Article 50 says that the EU are obliged to negotiate future arrangements
Yes but they don’t need to take the rubbish we have thrown at them. I said left us out to set by now. That means some negotiations will have happened and some agreements made. If the UK government act like children then they could just leave it at what was negotiated.
I have to disagree with you. I was refering to the trade situation after the withdrawal.
The UK are concerned about fishing rights in their own waters and the ability to do their own thing within the UK.
The only ‘future arrangements’ Article 50 requires the EU to negotiate is a withdrawal agreement. They did that, and withdrawal took place on 31st January. After that, as far as Article 50 is concerned, no further negotiation is necessary.
Yes, but *doing our own thing* might include the use of lethal force against Johnny Foreigner and his wicked fishing-boats...
The patience of the EU negotiators is surely akin to that of Job. They must be longing for No Deal, just to get rid of Perfidious Albion.
That is a real non-sequitur. The question is how long has the owner of that boat been fishing in UK waters. Community only comes into it if the boats are owned by the community as a legal entity.
from Article 50
I assume this is why they have been talking all year
You assume wrong. The Article 50 process concluded with the withdrawal agreement and the UK leaving the EU. The accompanying political declaration included an intent to pursue a trade deal. The EU has been negotiating because it considers a trade deal to be economically advantageous; the UK has apparently been pretending to negotiate because it sees blaming the EU for the economic fallout of no deal to be politically advantageous.
The irony is all the greater in that back in the day, the UK joined the 'Common Market' because it believed it to be economically rather than politically advantageous (and, I believe, never grasped the political nature of the 'European Project', which I also believe is one of the underlying causes of Brexit).

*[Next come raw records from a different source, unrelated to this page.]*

-- ==== Sys2Proof/Word.lean ====
section
/-!
DEFINITION. Widths the KF96 manual uses, and the one container of the model: a sparse table.
-/

namespace Sys2Proof

/-- A CSR register word (00 "Registers are 32 bits wide"). -/
abbrev W32 := BitVec 32

/-- A low/high register pair, an Oxvik register, a time (R6, R215, R279). -/
abbrev W64 := BitVec 64

/-- A byte. -/
abbrev Byte := BitVec 8

/-- A sparse table: pairs of an index and a value, indices strictly rising, and no pair whose value is the one an
unlisted index reads as. The value of an unlisted index is named by each reader (`Tab.get`). -/
abbrev Tab (α : Type) := List (Nat × α)

/-- Byte memory in the same canonical form; an unlisted byte reads zero. -/
abbrev Mem := Tab Byte

end Sys2Proof
end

Exactly - and because the UK thought it could dominate the EEC (as it was the called) just as it had the EFTA group. It did not then consider itself to be part of Europe, and the Brexit campaign in the referendum showed that was still the case 40 or so years later.
I have the sense that Leave saw the vision of Monet and Schuman, and didn't like it, whereas Remain tried to pretend everything was purely economic until it was too late.

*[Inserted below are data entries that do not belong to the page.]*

-- ==== Sys2Proof/Syntax.lean ====
section
/-!
DEFINITION. The commands of the KF96: one constructor for each row of spec/opcode_table.json, with the row's operands. An Oxvik
instruction row carries the issuing context `c` (R212) and the instruction's fields `w` (R217).
-/

namespace Sys2Proof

I expect you're right - I was (sort of) expressing some sympathy for them, engaged in such an unenviable task as trying to talk sense to England...
The 3 points you make are all very true.
The principle of communal rights in a resource has been undermined over history, in particular by the various enclosure acts, but under common law theory I believe it is still valid.
(In any case, the community is comprised of the owners of the boats and their heirs and those industries and traders that resource them.)